Первое, что заметила Кристалина – иконы. Лики Промыслителя и святых. Они были выжжены. Ни одного живого лица, все перечерчивали чёрные полосы и пятна. Кристалина насчитала около трёх десятков икон на стенах, иногда на потолке. Потом в глаза бросился грязный пол, усыпанный ошмётками кожи, шерсти, старыми листьями, землёй и леший знает чем ещё! Осколки посуды, обугленные куски дерева, чья-то грызеная туфля. Онагост поддел носком сапога коричневое полотно, и из-под него выскочила мышь, шмыгнув в угол.
— Ну как вам, детишки? – уперев руки в бока, спросил Зоран.

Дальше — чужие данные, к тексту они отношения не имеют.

-- ==== Sys2Proof/Machine/Dump.lean ====
section
/-! DEFINITION. The spoil dump (R431 to R434): its sections, where it goes, and DUMP_NOW. -/

namespace Sys2Proof.Machine

/-- A register as an MR copy: what a look at it shows, with nothing cleared or latched (R433).  The free values of one dump take one
number. -/
def State.regCopy (s : State) (a : Nat) : Nat := (s.regLook a).1
/-- Bytes of the descriptors every face held when the dump began, 4 × 64 each. -/
def State.dumpDescs (s : State) : List Byte :=
  (List.range 1024).flatMap (fun F =>
    let l := (mapGet (fun _ => []) F s.obs.dumpHeld).flatMap (leBytes 4)
    l.take 256 ++ List.replicate (256 - l.length) 0)
/-- Packets of 48 bytes of a section: kind, first payload word (SECTION and OFFSET) and payload. -/
def dumpData (sec : Nat) (v : List Byte) (base : Nat) : List TracePkt :=
  (List.range (ceilDiv v.length 48)).map (fun i =>
    TracePkt.mk 0x11 (sec + (base + 48 * i) % 2 ^ 40 * 2 ^ 8) (leNat ((v.drop (48 * i)).take 48)))
/-- Every 48-byte window of BAR0 that holds a register. -/
def State.dumpRegs (s : State) : List TracePkt :=
  (List.range (0x2500000 / 48)).flatMap (fun i =>
    let as_ := (List.range 12).map (fun j => 48 * i + 4 * j)
    if as_.any (fun a => !(regFields a).isEmpty) then dumpData 3 (as_.flatMap (fun a => leBytes 4 (s.regCopy a))) (48 * i) else [])
/-- A tensor section under DBG_LOCK, or its bytes. -/
def State.dumpTensor (s : State) (sec : Nat) (v : List TracePkt) : List TracePkt :=
  if s.boot.fuses.dbgLock then [TracePkt.mk 0x12 sec 0] else v
def State.dumpFaces (s : State) : List TracePkt :=
  (List.range 1024).flatMap (fun F =>
    let a := faceStoreBase (F / 64) (F % 64)
    dumpData 0x10 (getBytes s.mem a (2 ^ 22)) a)
def State.dumpDrains (s : State) : List TracePkt :=
  (List.range 16384).flatMap (fun b =>
    let acc := (mapGet (fun _ => {}) b s.benches : Bench).acc
    dumpData 0x11 ((List.range 512).flatMap (fun r => (List.range 32).flatMap (fun c => leBytes 4 ((acc.getD r []).getD c 0))))
      (b * 65536))
def State.dumpStages (s : State) : List TracePkt :=
  (List.range 128).flatMap (fun C =>
    dumpData 0x12 ((s.cru.stage.filter (fun e => e.1 / 2 ^ 37 == C)).flatMap (fun e => match e.2 with
      | some x => x.sums.flatMap (leBytes 4)
      | none => [])) (C * 2 ^ 22))
/-- The packets of a dump between DUMP_START and DUMP_END. -/
def State.dumpBody (s : State) : List TracePkt :=
  dumpData 1 s.dumpDescs 0 ++ dumpData 2 s.logBytes 0 ++ s.dumpRegs ++
  (if s.flag DUMP_CFG DUMP_CFG_TENSOR then
    s.dumpTensor 0x10 s.dumpFaces ++ s.dumpTensor 0x11 s.dumpDrains ++ s.dumpTensor 0x12 s.dumpStages
  else [])
/-- The bytes of a dump packet with its LOST; those on the port take the next packet sequence. -/
def dumpBytes (dev pseq lost : Nat) (p : TracePkt) : List Byte :=
  leBytes 2 p.kind ++ leBytes 2 pseq ++ leBytes 4 (dev + lost * 2 ^ 12) ++ leBytes 8 p.time ++ leBytes 48 p.payload

/-- Memory is a destination (R432). -/
def State.dumpMem (s : State) : Bool :=
  s.reg DUMP_LEN != 0 && (if s.isMember then s.flag (LD_DEVID 0) LD_DEVID_ANCHOR_V else s.canHost)
/-- Write one dump packet to the memory destination. -/
def State.dumpPut (s : State) (i : Nat) (v : List Byte) : State :=
  let a := (s.fld DUMP_ADDR_LO DUMP_ADDR_LO_ADDR * 65536 + s.reg DUMP_ADDR_HI * 2 ^ 32) % 2 ^ 48 + 64 * i
  if s.isMember then
    let anchor := s.fld (LD_DEVID 0) LD_DEVID_ANCHOR
    s.send (wrPkt anchor (anchor * 2 ^ 48 + a) true v false 0) .write
  else s.memWrite a v false

/-- DUMP_END (R433, R434): the dump has gone to the port, to memory up to DUMP_LEN, or nowhere. -/
def State.dumpEnd (s : State) : State :=
  match s.obs.dump with
  | none => s
  | some trigger =>
    let body := s.dumpBody
    let (_, s) := s.draw
    let (t0, s) := s.now
    let (t1, s) := s.now
    let tensor := b2n (s.flag DUMP_CFG DUMP_CFG_TENSOR)
    let all := [TracePkt.mk 0x10 (t0 * 8) (trigger + tensor * 2 ^ 8 + b2n s.boot.fuses.dbgLock * 2 ^ 16)] ++ body ++
      [TracePkt.mk 0x13 (t1 * 8) (body.length + 2)]
    -- the packets lost since the last one sent go with the first packet
    let s := if s.flag TRC_STAT TRC_STAT_LINK && !s.flag TRC_STAT TRC_STAT_DEST then
        all.foldl (fun s p => { (s.emit (.trace (dumpBytes s.devId s.obs.pseq s.obs.dumpLost p))) with
          obs := { s.obs with pseq := (s.obs.pseq + 1) % 65536, dumpLost := 0 } }) s
      else if s.dumpMem then
        let room := s.reg DUMP_LEN * 1024
        let fit := all.take room
        let s := (fit.zip (List.range fit.length)).foldl (fun s p => s.dumpPut p.2 (dumpBytes s.devId (p.2 % 65536) (if p.2 = 0 then s.obs.dumpLost else 0) p.1)) s
        let s := s.setReg DUMP_USED fit.length
        if room < all.length then s.raise TRC_EVENT TRC_EVENT_DUMP_SHORT else s
      else
        let lost := satAdd 16 s.obs.lost s.obs.dumpLost
        ({ s with obs := { s.obs with lost := lost } }.setReg DUMP_USED 0).raise TRC_EVENT TRC_EVENT_DUMP_LOST
    let s := { s with obs := { s.obs with dump := none, dumpHeld := [], dumpLost := 0, trunc := true } }
    let s := (s.setFlag TRC_STAT TRC_STAT_DUMPING false).setFlag TRC_STAT TRC_STAT_DEST false
    s.raise TRC_EVENT TRC_EVENT_DUMP_END
def execDumpEnd (s : State) : Res := done s s.dumpEnd

def stNoDest : Nat := 0x17
/-- DUMP_NOW (R442): during a dump it is a trigger that is missed (R431). -/
def execDumpNow (blk : List Byte) (s : State) : Res :=
  done s (s.serve 4 0x51 true blk (fun t _ src =>
    if t.obs.dump.isSome then (t.raise TRC_EVENT TRC_EVENT_DUMP_MISSED).answer 4 src (ansWord stBusy 0)
    else if !t.flag TRC_STAT TRC_STAT_LINK && !t.dumpMem then t.answer 4 src (ansWord stNoDest 0)
    else (t.startDump 3).answer 4 src (ansWord stAccepted 0)))

end Sys2Proof.Machine
end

Что именно, как? Пустое нежилое место, пахнущее пылью, гарью, по́том и гнилью. Со стен прогоревшей краской щерились святые, а под сводом главного купола росли кусты и наверняка гнездились птицы, судя по белым пятнам на полу. Конечно, им мало понравилось здесь, даже та захудалая церковь в лесу была краше!
Онагост скривился, кинул взгляд на Житеслава, а тот, затравленно обхватив руками рёбра, пожал плечами.
— Как-то... пусто, – уронила Кристалина, и её голос размножился, эхом отражаясь от стен.
Зоран усмехнулся и проворчал, отворяя дверь под правый крайний купол:
— Конечно пусто. Будет тут веселье. Мы вообще-то скрываемся. А если такие как вы забредут?
— Так ты же сказал, что дверь настолько тяжёлая, что её ни один богатырь не отопрёт, – напомнил Онагост.
— Дверь да. А окна пробить запросто.
Кристалина прыснула. Вот опять на её веку хвалёная защита не работала должным образом. Прикрытие для острастки.
Боги... И вспомнить смешно, зачем они пошли. Не за общиной внезапно выживших огненных чародеев. Не за местом для ночлега. И даже не за знакомым, пусть и из видения, человеком. За воспоминаниями и историями о родителях. Да, Зоран заявил, что знал их при жизни. Почему он был так уверен, что не спутал ребят с кем-то ещё? Потому что «Ой, Кристалина, у тебя же глаза прямо как у отца, даже цвет тот же!», и «Онагост, ну тебя-то я сразу узнал, ох уж эта рыжая порода в мамкины кудри!», ну и конечно «Ваши голоса так похожи на родительские: у Онагоста на дедов со стороны отца, у Кристалины на бабкин со стороны мамы». В то время хотелось расхохотаться, слушая это всё. Но попробуй переубедить Онагоста, охочего до таких историй, тем более если они касались родителей. «Слухайце мяне и бяда вас не мине» – говорила как-то мама, рассказывая о всяких лживых баятелях. К Онагосту эти слова подходили как нельзя лучше.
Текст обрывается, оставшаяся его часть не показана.